Utility of thromboelastography with platelet mapping for monitoring platelet transfusion in qualitative platelet disorders
Robert H. Lee 1)2), Tanvi Rudran 1), Wolfgang Bergmeier 1)2)
1 – Department of Biochemistry and Biophysics, University of North Carolina, Chapel Hill, North Carolina, USA
2 – Blood Research Center, University of North Carolina, Chapel Hill, North Carolina, USA
Abstract
Background
Patients with pathogenic variants in RASGRP2 (inherited platelet disorder (IPD)-18) exhibit normal platelet counts but impaired platelet aggregation and αIIbβ3 activation. Moderate-to-severe bleeding episodes require patients to be transfused with platelets and/or pro-hemostatic agents. We recently demonstrated that hemostatic efficacy of transfused platelets is limited by dysfunctional endogenous platelets in a mouse model of IPD-18 (Rasgrp2−/− mice), as dysfunctional platelets were recruited to the forming hemostatic plug but did not participate in clot contraction. Thus, higher amounts of transfused platelets were required to outcompete these dysfunctional cells and to reverse bleeding.
Objective
We here studied the usefulness of thromboelastography with platelet mapping (TEG-PM) for ex vivo monitoring of the hemostatic potential in Rasgrp2−/− mice transfused with various amounts of wild-type (WT) platelets.
Methods
Whole blood (WB) samples from WT and Rasgrp2−/− mice were tested in TEG-PM and parameters for clot formation and contraction (K time, α-angle, maximum amplitude [MA]) were measured.
Results
Rasgrp2−/− WB samples did not contract in TEG-PM, consistent with a critical role of this protein in αIIbβ3 activation. Addition of WT platelets improved TEG parameters in a ratio-dependent manner, consistent with our recent in vivo studies showing impaired hemostasis at a 5:1, but not at a 2:1 ratio of mutant to WT platelets. K and α values were identified as better predictors of transfusion efficacy than MA, the most platelet-dependent TEG parameter.
Conclusion
This proof-of-concept study supports the use of TEG-PM to monitor platelet transfusion ratios and hemostatic potential in IPD-18 and potentially other platelet disorders.
Introduction
Platelet transfusion therapy is instrumental in preventing major hemorrhage in patients with hypoproliferative thrombocytopenia [1]. One transfusion unit can increase the circulating platelet count by more than 30 000/μL, easily maintaining patients above a critical threshold of 10 000/μL [2]. In these patients, platelet recovery in circulation after transfusion is often monitored by methods that approximate the increase in platelet count, such as corrective count increment and percent platelet recovery [3]. However, these methods have limited accuracy in patients with higher pretransfusion platelet counts, such as patients with platelet function disorders, and they do not determine the origin of the platelets measured (ie, endogenous vs transfused).

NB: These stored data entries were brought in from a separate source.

-- ==== Sys2Proof/Laws/State.lean ====
section
/-! SUPPORT. What each update of the state, of a group, of a band and of a thread leaves in each field, so that no proof unfolds one. -/

namespace Sys2Proof.Machine


/-! ### State.modGroup -/

@[simp] theorem State.modGroup_cur (s : State) (i : Nat) (f : Group → Group) : (s.modGroup i f).cur = s.cur := rfl
@[simp] theorem State.modGroup_issueQ (s : State) (i : Nat) (f : Group → Group) : (s.modGroup i f).issueQ = s.issueQ := rfl
@[simp] theorem State.modGroup_schedule (s : State) (i : Nat) (f : Group → Group) : (s.modGroup i f).schedule = s.schedule := rfl
@[simp] theorem State.modGroup_turn (s : State) (i : Nat) (f : Group → Group) : (s.modGroup i f).turn = s.turn := rfl
@[simp] theorem State.modGroup_cycle (s : State) (i : Nat) (f : Group → Group) : (s.modGroup i f).cycle = s.cycle := rfl
@[simp] theorem State.modGroup_cycleId (s : State) (i : Nat) (f : Group → Group) : (s.modGroup i f).cycleId = s.cycleId := rfl
@[simp] theorem State.modGroup_nextId (s : State) (i : Nat) (f : Group → Group) : (s.modGroup i f).nextId = s.nextId := rfl
@[simp] theorem State.modGroup_free (s : State) (i : Nat) (f : Group → Group) : (s.modGroup i f).free = s.free := rfl
@[simp] theorem State.modGroup_groups (s : State) (i : Nat) (f : Group → Group) : (s.modGroup i f).groups = tabMod s.groups i f := rfl
@[simp] theorem State.modGroup_launches (s : State) (i : Nat) (f : Group → Group) : (s.modGroup i f).launches = s.launches := rfl
@[simp] theorem State.modGroup_clusters (s : State) (i : Nat) (f : Group → Group) : (s.modGroup i f).clusters = s.clusters := rfl
@[simp] theorem State.modGroup_cores (s : State) (i : Nat) (f : Group → Group) : (s.modGroup i f).cores = s.cores := rfl
@[simp] theorem State.modGroup_parts (s : State) (i : Nat) (f : Group → Group) : (s.modGroup i f).parts = s.parts := rfl
@[simp] theorem State.modGroup_shadows (s : State) (i : Nat) (f : Group → Group) : (s.modGroup i f).shadows = s.shadows := rfl
@[simp] theorem State.modGroup_dies (s : State) (i : Nat) (f : Group → Group) : (s.modGroup i f).dies = s.dies := rfl
@[simp] theorem State.modGroup_ctxs (s : State) (i : Nat) (f : Group → Group) : (s.modGroup i f).ctxs = s.ctxs := rfl
@[simp] theorem State.modGroup_mem (s : State) (i : Nat) (f : Group → Group) : (s.modGroup i f).mem = s.mem := rfl
@[simp] theorem State.modGroup_writes (s : State) (i : Nat) (f : Group → Group) : (s.modGroup i f).writes = s.writes := rfl
@[simp] theorem State.modGroup_posted (s : State) (i : Nat) (f : Group → Group) : (s.modGroup i f).posted = s.posted := rfl
@[simp] theorem State.modGroup_loads (s : State) (i : Nat) (f : Group → Group) : (s.modGroup i f).loads = s.loads := rfl
@[simp] theorem State.modGroup_copies (s : State) (i : Nat) (f : Group → Group) : (s.modGroup i f).copies = s.copies := rfl
@[simp] theorem State.modGroup_arrivals (s : State) (i : Nat) (f : Group → Group) : (s.modGroup i f).arrivals = s.arrivals := rfl
@[simp] theorem State.modGroup_claims (s : State) (i : Nat) (f : Group → Group) : (s.modGroup i f).claims = s.claims := rfl
@[simp] theorem State.modGroup_grants (s : State) (i : Nat) (f : Group → Group) : (s.modGroup i f).grants = s.grants := rfl
@[simp] theorem State.modGroup_absent (s : State) (i : Nat) (f : Group → Group) : (s.modGroup i f).absent = s.absent := rfl
@[simp] theorem State.modGroup_homes (s : State) (i : Nat) (f : Group → Group) : (s.modGroup i f).homes = s.homes := rfl
@[simp] theorem State.modGroup_eccBad (s : State) (i : Nat) (f : Group → Group) : (s.modGroup i f).eccBad = s.eccBad := rfl
@[simp] theorem State.modGroup_ports (s : State) (i : Nat) (f : Group → Group) : (s.modGroup i f).ports = s.ports := rfl
@[simp] theorem State.modGroup_resps (s : State) (i : Nat) (f : Group → Group) : (s.modGroup i f).resps = s.resps := rfl
@[simp] theorem State.modGroup_svcData (s : State) (i : Nat) (f : Group → Group) : (s.modGroup i f).svcData = s.svcData := rfl
@[simp] theorem State.modGroup_unheld (s : State) (i : Nat) (f : Group → Group) : (s.modGroup i f).unheld = s.unheld := rfl
@[simp] theorem State.modGroup_creates (s : State) (i : Nat) (f : Group → Group) : (s.modGroup i f).creates = s.creates := rfl
@[simp] theorem State.modGroup_peerAns (s : State) (i : Nat) (f : Group → Group) : (s.modGroup i f).peerAns = s.peerAns := rfl
@[simp] theorem State.modGroup_leaseHolder (s : State) (i : Nat) (f : Group → Group) : (s.modGroup i f).leaseHolder = s.leaseHolder := rfl
@[simp] theorem State.modGroup_leaseCounter (s : State) (i : Nat) (f : Group → Group) : (s.modGroup i f).leaseCounter = s.leaseCounter := rfl
@[simp] theorem State.modGroup_mode (s : State) (i : Nat) (f : Group → Group) : (s.modGroup i f).mode = s.mode := rfl
@[simp] theorem State.modGroup_ensign (s : State) (i : Nat) (f : Group → Group) : (s.modGroup i f).ensign = s.ensign := rfl
@[simp] theorem State.modGroup_level (s : State) (i : Nat) (f : Group → Group) : (s.modGroup i f).level = s.level := rfl
@[simp] theorem State.modGroup_conf (s : State) (i : Nat) (f : Group → Group) : (s.modGroup i f).conf = s.conf := rfl
@[simp] theorem State.modGroup_scrubOwed (s : State) (i : Nat) (f : Group → Group) : (s.modGroup i f).scrubOwed = s.scrubOwed := rfl
@[simp] theorem State.modGroup_scrubbing (s : State) (i : Nat) (f : Group → Group) : (s.modGroup i f).scrubbing = s.scrubbing := rfl
@[simp] theorem State.modGroup_entropyFails (s : State) (i : Nat) (f : Group → Group) : (s.modGroup i f).entropyFails = s.entropyFails := rfl
@[simp] theorem State.modGroup_meas (s : State) (i : Nat) (f : Group → Group) : (s.modGroup i f).meas = s.meas := rfl
@[simp] theorem State.modGroup_measDone (s : State) (i : Nat) (f : Group → Group) : (s.modGroup i f).measDone = s.measDone := rfl
@[simp] theorem State.modGroup_keys (s : State) (i : Nat) (f : Group → Group) : (s.modGroup i f).keys = s.keys := rfl
@[simp] theorem State.modGroup_powerCap (s : State) (i : Nat) (f : Group → Group) : (s.modGroup i f).powerCap = s.powerCap := rfl
@[simp] theorem State.modGroup_clockSteps (s : State) (i : Nat) (f : Group → Group) : (s.modGroup i f).clockSteps = s.clockSteps := rfl
@[simp] theorem State.modGroup_lms (s : State) (i : Nat) (f : Group → Group) : (s.modGroup i f).lms = s.lms := rfl
@[simp] theorem State.modGroup_fabricUp (s : State) (i : Nat) (f : Group → Group) : (s.modGroup i f).fabricUp = s.fabricUp := rfl
@[simp] theorem State.modGroup_device (s : State) (i : Nat) (f : Group → Group) : (s.modGroup i f).device = s.device := rfl
@[simp] theorem State.modGroup_late (s : State) (i : Nat) (f : Group → Group) : (s.modGroup i f).late = s.late := rfl
@[simp] theorem State.modGroup_attested (s : State) (i : Nat) (f : Group → Group) : (s.modGroup i f).attested = s.attested := rfl
@[simp] theorem State.modGroup_retired (s : State) (i : Nat) (f : Group → Group) : (s.modGroup i f).retired = s.retired := rfl
@[simp] theorem State.modGroup_versions (s : State) (i : Nat) (f : Group → Group) : (s.modGroup i f).versions = s.versions := rfl
@[simp] theorem State.modGroup_shut (s : State) (i : Nat) (f : Group → Group) : (s.modGroup i f).shut = s.shut := rfl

Platelet function disorders include acquired disorders such as from antiplatelet therapy or inherited disorders such as Glanzmann thrombasthenia (GT) or inherited platelet disorder (IPD)-18. IPD-18 is caused by pathogenic variants of RASGRP2, the gene encoding for calcium- and diacylglycerol-regulated guanine nucleotide exchange factor I (CalDAG-GEFI), a protein that is highly expressed in platelets and plays a critical role in inside-out activation of integrin αIIbβ3 [4]. IPD-18 patients can suffer from severe spontaneous and surgical bleeding requiring prohemostatic therapies such as recombinant activated factor (F)VII, antifibrinolytics, and platelet transfusion [5,6]. Interestingly, several groups have reported an inability of platelet transfusions to control bleeding [[6], [7], [8]], potentially due to the low transfused to endogenous platelet ratio, as has been suggested in GT patients [9,10]. We recently performed mechanistic studies in Rasgrp2−/− mice, which demonstrated that endogenous, dysfunctional platelets in these mice impair the hemostatic activity of transfused, healthy platelets by 2 mechanisms: 1) competition for primary adhesion sites and 2) impaired clot contraction. As a result, a 2:1 ratio of dysfunctional to healthy platelets was required for hemostatic success [11]. In that study, platelet ratios were monitored by flow cytometry, a technique that can readily identify platelets lacking surface glycoproteins (GPs) but requires more extensive protocols for disorders of intracellular proteins such as CalDAG-GEFI [12]. We here investigated whether thromboelastography (TEG) with platelet mapping (TEG-PM), a method that evaluates platelet function in the context of clot contraction, can be used to monitor platelet ratios and hemostatic potential in Rasgrp2−/− mice following platelet transfusion.